West Virginia's Judiciary includes a Business Court Division. The Business Court Division (BCD) was created by the Supreme Court of Appeals adoption of Trial Court Rule 29 in September 2012, and the BCD formally opened in October 2012, with Judge Christopher C. Wilkes as the first BCD chair.

Beginning with the 2016 elections, judges were elected on a non-partisan basis and the election was moved from a primary in May and a general election in November to a single election in May, giving newly elected judges more time to wind up their practices. The judges elected in the non-partisan election held May 10, 2016 and took office January 1, 2017.

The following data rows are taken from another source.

/-- The corrected time of a count that was captured: one captured before the tick of the last step by the anchor that stood then (R314). -/
def corrCap (t : TimSt) (cnt : Nat) : Int :=
  if cnt < t.stepAt then corrAt { t with cntA := t.stepCntA, tA := t.stepTA, rate := t.stepRate } cnt else corrAt t cnt

/-- The count that reads corrected time `x` under the present anchor (R320): exact, ties to even. -/
def cntOf (t : TimSt) (x : Int) : Int :=
  (t.cntA : Int) + divRne ((x - t.tA) * 2 ^ 30) (2 ^ 48 + t.rate).toNat

/-- The first count whose corrected time is at or after `x`. -/
def cntFrom (t : TimSt) (x : Int) : Nat :=
  let c := (cntOf t x).toNat
  if corrAt t c < x then c + 1 else if 0 < c ∧ corrAt t (c - 1) ≥ x then c - 1 else c

/-- The count of an instant `us` µs after T0 of a cycle, under the anchor that stood at its T0 (R314). -/
def dueAt (s : State) (c : Cyc) (us : Nat) : Nat :=
  cntFrom { s.tim with cntA := c.run.aCnt, tA := c.run.aT, rate := c.run.aRate } (c.inp.t0c + ((us * 1000 * 65536 : Nat) : Int))

/-- Time passes: CNT reaches `t`; it never runs back (R304). -/
def State.at (s : State) (t : Nat) : State := { s with tim := { s.tim with cnt := max s.tim.cnt t } }

/-- Corrected time now. -/
def State.now (s : State) : Int := corrAt s.tim s.tim.cnt

/-- Microseconds in ticks of the TIME clock. -/
def usTicks (us : Nat) : Nat := us * Config.ticksPerUs

/-- The three register words of a corrected time (R9). -/
def timeWords (x : Int) : Nat × Nat × Nat :=
  let frac := (x % 65536).toNat
  let ns := x / 65536
  let sec := ns / 1000000000
  ((ns % 1000000000).toNat, (sec % 2 ^ 32).toNat, (sec / 2 ^ 32 % 65536).toNat + 65536 * frac)

/-- The corrected time that three register words spell (R9). -/
def wordsTime (w0 w1 w2 : Nat) : Int :=
  (((w1 + 2 ^ 32 * (w2 % 65536)) * 1000000000 + w0) * 65536 + w2 / 65536 : Nat)

/-! ### Condition codes and the incident log (R16, R513 to R518) -/

/-- The number of places of the on-die incident log (R516). -/
def logPlaces : Nat := 16384

/-- Append one entry under the next ISEQ; REC_EVT.LOG_HALF sets when FILL reaches 8,192. -/
def logAppend (s : State) (e : Incident) : State :=
  let l := s.log
  let s := { s with log := { l with
    held := ((l.next, e) :: l.held).take logPlaces, next := (l.next + 1) % 2 ^ 32, fill := l.fill + 1,
    unacked := l.unacked + 1, unmirrored := l.unmirrored + 1 } }
  let s := s.wrs [(REC_LOG_HEAD_ISEQ, l.next), (REC_LOG_STS_FILL, l.fill + 1), (REC_LOG_STS_UNMIRRORED, l.unmirrored + 1)]
  if l.fill + 1 = 8192 then s.wrb REC_EVT_LOG_HALF true else s

/-- Make one incident entry (R516): recorded while two places are free; the entry that would fill the last place is counted lost
and REC LOG_FULL takes the place; while LOG_FULL reads 1 entries are lost; once two places are free the next entry is preceded
by REC LOG_RESUMED. -/
def logEntry (s : State) (e : Incident) : State :=
  let lose (s : State) : State := { s.incSat REC_LOG_LOST_LOST 0xFFFFFFFF with log := { s.log with lostRun := s.log.lostRun + 1 } }
  let mark (code detail : Nat) : Incident := ⟨e.time, none, code, 0x1100, detail⟩
  let plain (s : State) : State :=
    if s.log.fill + 1 < logPlaces then logAppend s e
    else
      let s := lose { s with log := { s.log with lostRun := 0 } }
      ((logAppend s (mark 0x1101 0)).wrb REC_STATUS_LOG_FULL true).wrs [(REC_COND_LAST_CODE, 0x1101), (REC_EVT_LOG_FULL, 1)]
  if s.flag REC_STATUS_LOG_FULL then
    if s.log.fill + 2 ≤ logPlaces then
      plain (((logAppend s (mark 0x1102 s.log.lostRun)).wrb REC_STATUS_LOG_FULL false).wr REC_COND_LAST_CODE 0x1102)
    else lose s
  else plain s

/-- Set an edge interrupt source pending (R537). -/
def edgeSrc (s : State) (n : Nat) : State :=
  if n < 32 then s.wrBit HST_SRC_PEND_LO_PEND n true else s.wrBit HST_SRC_PEND_HI_PEND (n - 32) true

Map of the judicial circuits as of 2025

==List of circuits effective January 1, 2025==

- First – Hancock, Brooke and Ohio counties (four judges)
- Second – Marshall, Wetzel and Tyler counties (two judges)
- Third – Ritchie, Doddridge, Wirt and Pleasants counties (two judges, provided that no more than one may be a resident of the same county)
- Four – Wood (three judges)
- Fifth – Calhoun, Jackson, Mason and Roane counties (three judges, provided that one judge shall be a resident of Jackson, one of Mason, and one of either Calhoun or Roane)
- Sixth – Cabell County (four judges)
- Seventh – Putnam County (two judges)
- Eighth – Kanawha County (eight judges)
- Ninth – Boone and Lincoln counties (two judges)
- Tenth – Wayne County (two judges)
- Eleventh – Logan County and Mingo County (three judges, provided that two shall be residents of Logan and one of Mingo)
- Twelfth – Wyoming County and McDowell County (two judges, provided that one shall be a resident of each county)
- Thirteenth – Mercer County (three judges)
- Fourteenth – Raleigh County (four judges)
- Fifteenth –Fayette County (two judges)
- Sixteenth – Nicholas County (two judges)
- Seventeenth – Braxton, Clay, Gilmer, and Webster counties (two judges, provided that no more than one may be a resident of the same county)
- Eighteenth – Lewis and Upshur counties (two judges, provided that one shall be a resident of each county)
- Nineteenth –Harrison County (three judges)
- Twentieth – Marion County (two judges)
- Twenty-First – Monongalia County (three judges)
- Twenty-Second – Preston County and Tucker counties (two judges)
- Twenty-Third –Barbour and Taylor counties (two judges)
- Twenty-Fourth – Randolph County (two judges)
- Twenty-Fifth –Grant and Mineral (two judges)
- Twenty-Sixth – Hampshire, Hardy and Pendleton counties (two judges)
- Twenty-Seventh –Berkeley, and Morgan counties (five judges)
- Twenty-Eighth – Jefferson (two judges)
- Twenty-Ninth – Greenbrier and Pocahontas counties (two judges)
- Thirtieth – Monroe and Summers counties (one judge)
The Circuit Court of Raleigh County is a court of concurrent jurisdiction over the Thirtieth Circuit, the only circuit with only one judge, when the judge is unavailable for any reason.